The video is still online. Garg appears in a checked shirt, sitting in what looks like a home office, and reads from a script. "If you're on this call, you are part of the unlucky group that is being laid off." He blames market efficiency. He says the company had hired too fast. He calls the terminated employees "lazy" and alleges some were stealing from the company by working only two hours a day. The call lasts roughly three minutes. Then he says he is devastated. Then he ends the meeting.
The reaction was instant and global. BBC covered it. The New York Times covered it. Twitter turned Garg into a meme, a villain, a case study in everything wrong with startup culture. Business Insider published a 5,000-word investigation with the headline: "Vulgar rants and public outbursts: How Better CEO Vishal Garg went from the visionary atop America's best startup to the poster child for bad bosses." The SPAC merger, already wobbling, nearly collapsed.
Garg wrote a letter to employees: "I failed to show the appropriate amount of respect and appreciation for the individuals who were affected." He took a leave of absence. The company hired an outside firm to review its culture. In January 2022, he returned as CEO. A second round of layoffs followed in March. In April, a leaked video revealed him telling remaining employees that the company had "probably pissed away $200 million." He blamed himself for overhiring. The honesty was almost as shocking as the cruelty.
Public at the Worst Possible Time
In August 2023, Better.com finally went public via a SPAC merger with Aurora Acquisition Corp.
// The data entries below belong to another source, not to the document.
/-- R136: S2a zeroes the first 60 bytes of the slot if the frame is shorter and writes nothing otherwise; after an
accepted `submit` slot bytes `[0, L)` are the frame, bytes `[L, 60)` are zero if `L < 60`, and every other byte of
memory is as before. -/
def Obligations.SubmitPadsTheSlot : Prop :=
  (∀ (s : State) (frame : List Byte) (i : Nat),
    (60 ≤ frame.length → submitStep reference (.s2a frame i) s = .go s (.goto (.submit (.s2b frame i)))) ∧
    (frame.length < 60 → mapped reference s.plat (slotBase reference s.plat.params i) 60 = true →
      submitStep reference (.s2a frame i) s = .go
        { s with mem := Memory.setRange s.mem (slotBase reference s.plat.params i) (List.replicate 60 0#8) }
        (.goto (.submit (.s2b frame i))))) ∧
  (∀ (s t : State) (frame : List Byte), AtReference s → Shaped s → SubmitReady s → s.agenda = [] →
    s.eng.ringOk = true → s.plat.txHeld = true → ringFull reference s.eng = false → frame ≠ [] →
    frame.length + 4 ≤ 1536 → exec (.submit frame) s = .next t →
      (∀ j, (h : j < frame.length) → byteAt t (slotBase reference s.plat.params s.eng.cpu + j) = frame[j]) ∧
      (∀ j, frame.length ≤ j → j < 60 → byteAt t (slotBase reference s.plat.params s.eng.cpu + j) = 0#8) ∧
      (∀ a, (a < slotBase reference s.plat.params s.eng.cpu ∨
          slotBase reference s.plat.params s.eng.cpu + max frame.length 60 ≤ a) → byteAt t a = byteAt s a))

/-- R135: the size check, "on natural numbers": `Oversized` if and only if `L + 4 > 1536`, and then nothing changes but
the result. -/
def Obligations.OversizedChangesNothing : Prop :=
  ∀ (s : State) (frame : List Byte), AtReference s → SubmitReady s → s.agenda = [] → frame ≠ [] →
    (1536 < frame.length + 4 → exec (.submit frame) s = .next (returned .submission .oversized s)) ∧
    (frame.length + 4 ≤ 1536 → ∀ t, exec (.submit frame) s = .next t → t.submission.result ≠ some .oversized)

/-- R134: what `submit` is refused for: `lifecycle`, another `submit`, a full ring, an empty frame; after an
unsuccessful `reset` it is a fault.  It is refused too while the bring-up context runs: in `Up` that is `close`, after
which R203 and R243 allow no further `submit`. -/
def Obligations.SubmitPreconditions : Prop :=
  ∀ (s : State) (frame : List Byte), AtReference s → s.agenda = [] →
    (s.submission.stack ≠ [] → exec (.submit frame) s = .refused .contextBusy) ∧
    (s.submission.stack = [] → s.eng.lifecycle = .down → exec (.submit frame) s = .refused .wrongLifecycle) ∧
    (s.submission.stack = [] → s.eng.lifecycle = .up → s.bringup.stack ≠ [] →
      exec (.submit frame) s = .refused .otherContextActive) ∧
    (SubmitReady s → exec (.submit []) s = .refused .emptyFrame) ∧
    (SubmitReady s → frame ≠ [] → frame.length + 4 ≤ 1536 → s.eng.ringOk = true →
      ((s.eng.hw + 4 - s.eng.cpu) % 4 = 1 → exec (.submit frame) s = .refused .ringFull)) ∧
    (SubmitReady s → frame ≠ [] → frame.length + 4 ≤ 1536 → s.eng.ringOk = false →
      exec (.submit frame) s = .fault .indexUnspecified)

/-- R141: with `hw` unchanged, from an empty ring the first two accepted frames return `Ok`, the third `Full`, "never
before"; each leaves its frame queued.  The order's place of a slot that is armed already, and that it is taken at all,
are the model's (log entries 13 and 35). -/
def Obligations.FullExactlyWhenThreeAreOutstanding : Prop :=
  ∀ (s : State) (f g h : List Byte), AtReference s → Shaped s → SubmitReady s → s.agenda = [] → s.eng.ringOk = true →
    s.plat.txHeld = true → s.eng.cpu = s.eng.hw → f ≠ [] → g ≠ [] → h ≠ [] → f.length + 4 ≤ 1536 → g.length + 4 ≤ 1536 →
    h.length + 4 ≤ 1536 → ∃ t u v,
      exec (.submit f) s = .next t ∧ t.submission.result = some .ok ∧ outstanding reference t.eng = 1 ∧
      exec (.submit g) t = .next u ∧ u.submission.result = some .ok ∧ outstanding reference u.eng = 2 ∧
      exec (.submit h) u = .next v ∧ v.submission.result = some .full ∧ outstanding reference v.eng = 3 ∧
      v.eng.txStopped = true ∧ v.nic.armOrder.reverse.take 3 = [(s.eng.hw + 2) % 4, (s.eng.hw + 1) % 4, s.eng.hw]

/-! ## TxRingEngine: reconcile (R142 to R154) -/

/-- R154: on an empty ring, or when the first outstanding slot is in flight, `reconcile` changes nothing and emits
nothing, not even `Resume` with `tx_stopped` true. -/
def Obligations.ReconcileWithNothingDone : Prop :=
  ∀ s : State, AtReference s → HandlerReady s → s.agenda = [] → s.eng.ringOk = true →
    (s.eng.hw = s.eng.cpu ∨ atSlot s.nic.tsd s.eng.hw &&& 0x4000C000#32 = 0#32) →
      exec .reconcile s = .next (returned .interrupt .done s)

/-- R142, R144 to R149: `reconcile` reports exactly the outcomes of the outstanding slots before the first in flight,
in ring order, retires exactly those, re-acknowledges `ISR.TER` if one is an error, and resumes a stopped caller if
there is at least one; nothing else changes. -/
def Obligations.ReconcileReportsTheCompletedPrefix : Prop :=
  ∀ s : State, AtReference s → Shaped s → HandlerReady s → s.agenda = [] → s.eng.ringOk = true →
    exec .reconcile s = .next (returned .interrupt .done (reconciled s))

/-- R153 (1), R145: a frame of any valid length, submitted to an idle ring, completed successfully by the NIC and
reconciled, is reported as exactly one success of `max(L, 60)` bytes, and the ring is empty again. -/
def Obligations.SubmitThenReconcileReportsOneSuccess : Prop :=
  ∀ (s : State) (frame : List Byte) (other : Word), AtReference s → Shaped s → SubmitReady s → HandlerReady s →
    s.agenda = [] → s.eng.ringOk = true → s.plat.txHeld = true → s.eng.cpu = s.eng.hw → frame ≠ [] →
    frame.length + 4 ≤ 1536 → s.plat.params.txThreshFlags &&& ~~~0x003F0000#32 = 0#32 → s.nic.te = true →
    s.nic.armOrder = [] →
    mapped reference s.plat (atSlot s.nic.tsad s.eng.cpu).toNat (max frame.length 60) = true → ∃ t u v,
      exec (.submit frame) s = .next t ∧
      nicStep reference (.txComplete s.eng.cpu ⟨true, false, false, other⟩) t = .next u ∧
      exec .reconcile u = .next v ∧
      v.events = s.events ++ [.txDone (BitVec.ofNat 13 (max frame.length 60))] ++
        (if s.eng.txStopped then [.resume] else []) ∧
      v.eng.hw = v.eng.cpu ∧ v.eng.cpu = (s.eng.cpu + 1) % 4

/-- R81, R145, R146, R148 for one status word standing by itself at slot `hw`: in flight changes nothing, success
reports the masked length and retires the slot, error reports both bits, clears `ISR.TER` and retires the slot; on an
empty ring no word has an effect (R66).  The words' stand-alone meaning is the model's (log entry 5). -/
def Obligations.StatusWordsRetireTheOldestSlot : Prop :=
  ∀ (s : State) (b31 tabt tun own : BitVec 1) (mid : BitVec 14) (size : BitVec 13), AtReference s → HandlerReady s →
    exec (.txstatInFlight b31 mid own size) s = .next (returned .interrupt .done s) ∧
    (s.eng.ringOk = true → s.eng.hw ≠ s.eng.cpu →
      exec (.txstatSuccess b31 tabt mid tun own size) s = .next
        { s with events := s.events ++ [.txDone size], eng := { s.eng with hw := (s.eng.hw + 1) % 4 },
                 interrupt := ⟨[], some .done⟩ } ∧
      (tabt ||| tun = 1#1 → exec (.txstatError b31 tabt mid tun own size) s = .next
        { s with events := s.events ++ [.txError (tun == 1#1) (tabt == 1#1)],
                 eng := { s.eng with hw := (s.eng.hw + 1) % 4 },
                 nic := { s.nic with isr := s.nic.isr &&& ~~~0x0008#16 }, interrupt := ⟨[], some .done⟩ })) ∧
    (s.eng.ringOk = true → s.eng.hw = s.eng.cpu →
      exec (.txstatSuccess b31 tabt mid tun own size) s = .next (returned .interrupt .done s) ∧
      exec (.txstatError b31 tabt mid tun own size) s = .next (returned .interrupt .done s))

/-- R252: the lost wake-up is a run of the model.  With two slots outstanding, the third frame's `submit` reads `hw`,
all three slots complete and a whole `onInterrupt` retires them before S5b: `submit` returns `Full` with `tx_stopped`
set, the ring is empty, nothing is pending and no `Resume` was emitted. -/
def Obligations.LostWakeUpIsARun : Prop :=
  ∀ (s : State) (frame : List Byte) (l0 l1 : BitVec 13), AtReference s → Shaped s → SubmitReady s → HandlerReady s →
    s.eng.ringOk = true → s.plat.txHeld = true → 60 ≤ frame.length → frame.length + 4 ≤ 1536 →
    s.eng.cpu = (s.eng.hw + 2) % 4 →
    s.plat.params.txThreshFlags &&& ~~~0x003F0000#32 = 0#32 →
    s.eng.txStopped = false → s.eng.irqEnabled &&& 0x0004#16 = 0x0004#16 → s.nic.isr = 0#16 → s.nic.te = true →
    ArmedOk s → s.nic.armOrder = [s.eng.hw, (s.eng.hw + 1) % 4] →
    atSlot s.nic.tx s.eng.hw = .armed l0 → atSlot s.nic.tx ((s.eng.hw + 1) % 4) = .armed l1 →
    mapped reference s.plat (atSlot s.nic.tsad s.eng.hw).toNat l0.toNat = true →
    mapped reference s.plat (atSlot s.nic.tsad ((s.eng.hw + 1) % 4)).toNat l1.toNat = true →
    mapped reference s.plat (atSlot s.nic.tsad ((s.eng.hw + 2) % 4)).toNat frame.length = true →
    s.agenda = List.replicate 6 (.advance .submission) ++
      [.nic (.txComplete s.eng.hw ⟨true, false, false, 0#32⟩),
       .nic (.txComplete ((s.eng.hw + 1) % 4) ⟨true, false, false, 0#32⟩),
       .nic (.txComplete ((s.eng.hw + 2) % 4) ⟨true, false, false, 0#32⟩),
       .request .interrupt .opsel [0x50#8]] ++ List.replicate 22 (.advance .interrupt) →
    ∃ t, exec (.submit frame) s = .next t ∧ t.submission = ⟨[], some .full⟩ ∧ t.interrupt = ⟨[], some .handled⟩ ∧
      t.agenda = [] ∧ t.eng.cpu = t.eng.hw ∧ t.eng.txStopped = true ∧ t.nic.isr = 0#16 ∧
      t.events = s.events ++ [.txDone l0, .txDone l1, .txDone (BitVec.ofNat 13 frame.length)]

/-! ## RxRingEngine (R155 to R169) -/

/-- R156, R163, R169: a `drain` over `k` records that lie back to back, wrapping where they wrap, delivers exactly their
`k` payloads in order, advances `rx_off` by the exact sum of the footprints modulo 8192 and commits it; with the
buffer-empty flag set it changes nothing, whatever `rx_off` is (R157). -/
def Obligations.DrainDeliversEveryRecord : Prop :=
  ∀ (s : State), AtReference s → HandlerReady s → s.agenda = [] →
    (∀ recs : List (Half × List Byte), Unread s recs →
      exec .drain s = .next (returned .interrupt .done (drained recs s))) ∧
    (s.nic.rxRd = s.nic.rxWr → exec .drain s = .next (returned .interrupt .done s))

/-- R158: a visible header with `size < 4` or `4 + size > 8192` is a fault of `drain`, and of the header word standing
by itself (log entry 5; what is visible: log entry 33). -/
def Obligations.MalformedHeadersAreAFault : Prop :=
  ∀ (s : State) (size status : Half), AtReference s → HandlerReady s → RxAligned s → RxInRange s →
    s.plat.rxHeld = true → s.agenda = [] → visible reference s.nic s.eng.rxOff 4 = true →
    (size.toNat < 4 ∨ 8192 < 4 + size.toNat) →
    rxByte s (s.eng.rxOff.toNat + 2) = size.extractLsb' 0 8 →
    rxByte s (s.eng.rxOff.toNat + 3) = size.extractLsb' 8 8 →
      exec (.rxhdr size status) s = .fault .malformedHeader ∧ exec .drain s = .fault .malformedHeader

/-- R158 to R163 for the header word of the record at `rx_off`: the payload is the bytes after the header taken modulo
8192, the offset advances by the aligned footprint, the new offset minus 16 is committed to `CAPR`, `status` has no
effect (R83); nothing else changes.  With the buffer-empty flag set no record is accessed (R58, R157): no effect.  A
word whose record is not among the unread bytes, or whose size is not the one that lies there, is refused, and so is a
`drain` that meets such a record (R58).  The word's stand-alone meaning is the model's (log entry 5), and so is what is
visible (log entry 33). -/
def Obligations.HeaderWordParsesItsRecord : Prop :=
  ∀ (s : State) (size status : Half), AtReference s → HandlerReady s → RxAligned s → RxInRange s →
    (s.nic.rxRd = s.nic.rxWr → exec (.rxhdr size status) s = .next (returned .interrupt .done s)) ∧
    (s.nic.rxRd ≠ s.nic.rxWr → visible reference s.nic s.eng.rxOff 4 = false →
      exec (.rxhdr size status) s = .refused .recordNotVisible ∧
      (s.agenda = [] → exec .drain s = .refused .recordNotVisible)) ∧
    (visible reference s.nic s.eng.rxOff 4 = true → s.plat.rxHeld = true →
      ¬ (rxByte s (s.eng.rxOff.toNat + 2) = size.extractLsb' 0 8 ∧
        rxByte s (s.eng.rxOff.toNat + 3) = size.extractLsb' 8 8) →
      exec (.rxhdr size status) s = .refused .recordNotVisible) ∧
    (visible reference s.nic s.eng.rxOff 4 = true → s.plat.rxHeld = true →
      rxByte s (s.eng.rxOff.toNat + 2) = size.extractLsb' 0 8 →
      rxByte s (s.eng.rxOff.toNat + 3) = size.extractLsb' 8 8 → 4 ≤ size.toNat → 4 + size.toNat ≤ 8192 →
      (visible reference s.nic s.eng.rxOff ((4 + size.toNat + 3) / 4 * 4) = false →
        exec (.rxhdr size status) s = .refused .recordNotVisible ∧
        (s.agenda = [] → exec .drain s = .refused .recordNotVisible)) ∧
      (visible reference s.nic s.eng.rxOff ((4 + size.toNat + 3) / 4 * 4) = true →
        exec (.rxhdr size status) s = .next
          { s with
            events := s.events ++ [.delivered
              ((List.range (size.toNat - 4)).map (fun j => rxByte s (s.eng.rxOff.toNat + 4 + j)))]
            eng := { s.eng with
              rxOff := BitVec.ofNat 16 ((s.eng.rxOff.toNat + (4 + size.toNat + 3) / 4 * 4) % 8192) }
            nic := { s.nic with
              capr := BitVec.ofNat 16 ((s.eng.rxOff.toNat + (4 + size.toNat + 3) / 4 * 4) % 8192 + 65536 - 16)
              rxRd := BitVec.ofNat 16 ((s.eng.rxOff.toNat + (4 + size.toNat + 3) / 4 * 4) % 8192) }
            interrupt := ⟨[], some .done⟩ }))

/-- R194, R163: what the NIC puts into an empty receive buffer, `drain` delivers: the same frame bytes, without header
and checksum, wherever the write pointer stands. -/
def Obligations.ReceivedFramesAreDelivered : Prop :=
  ∀ (s : State) (status : Half) (frame fcs : List Byte) (bad : Bool), AtReference s → HandlerReady s → RxAligned s →
    RxInRange s → fcs.length = 4 → s.agenda = [] → s.plat.rxHeld = true → s.nic.rbstart = s.plat.params.rxDmaBase →
    s.nic.re = true → s.nic.rxRd = s.eng.rxOff → s.nic.rxWr = s.eng.rxOff →
    (4 + (frame.length + 4) + 3) / 4 * 4 < 8192 →
    ∃ t u, nicStep reference (.rxRecord status frame fcs bad) s = .next t ∧ exec .drain t = .next u ∧
      u.events = s.events ++ [.delivered frame] ∧ u.nic.rxRd = u.nic.rxWr ∧ u.eng.rxOff = u.nic.rxRd ∧
      t.nic.isr = s.nic.isr ||| (if bad then 0x0002#16 else 0x0001#16)

/-! ## InterruptDispatcher and LinkMonitor (R170 to R186) -/

/-- R171: `ISR = 0` is "not mine": no effect but the result.  A nonzero status whose bits are all disabled is still mine
and is acknowledged (R176). -/
def Obligations.NotMineHasNoSideEffect : Prop :=
  ∀ s : State, AtReference s → s.plat.irqHeld = true → s.interrupt.stack = [] → s.agenda = [] →
    (s.nic.isr = 0#16 → exec .onInterrupt s = .next (returned .interrupt .notMine s)) ∧
    (s.nic.isr ≠ 0#16 → s.nic.isr &&& s.eng.irqEnabled = 0#16 →
      exec .onInterrupt s = .next (returned .interrupt .handled (acknowledged s)))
The timing could not have been worse. Mortgage rates were at multi-decade highs. The housing market had frozen. Digital lenders were bleeding. Better.com's stock dropped 93% from its initial price. Barron's called it "a bad time for mortgage lenders." The understatement of the year.
Yet Garg kept going. That is the through-line of his career, the thing that makes him more than a footnote in a management textbook. He fails publicly, embarrassingly, sometimes spectacularly. Then he starts again. MyRichUncle died in 2008. By 2014 he had Better.com. Better.com's stock cratered in 2023. He is still CEO. Still pitching. Still convinced that technology can fix the mortgage industry even when the market says otherwise.
There is something almost punk-rock about it. The refusal to quit. The willingness to say the quiet part out loud - even when the quiet part is "we wasted $200 million." Most CEOs speak in approved talking points crafted by comms teams. Garg speaks like a trader who never learned corporate diplomacy. It is not always admirable. It is never boring.
Manhattan. Three Kids. A Harvard Wife.
Garg lives in Manhattan with his wife, Sarita James, and their three children. James is a Harvard alum who wrote a New York Times op-ed about taking babies to work - a piece that quietly reframes the Garg household as less "tech bro" and more "intellectual power couple" than public perception suggests. He donates to Democratic candidates including Kamala Harris, Joe Biden, and Elizabeth Warren. He supports veterans through the Serve America PAC. The politics do not align neatly with the stereotype of the ruthless libertarian founder.
He maintains a personal website. He is active on LinkedIn and Twitter. He has a Pinterest account, which is either the most humanizing detail about him or the most confusing, depending on your perspective. He is, by all accounts, deeply present in his children's lives - the same children who will one day Google their father's name and find three minutes of Zoom footage that changed how the world sees him.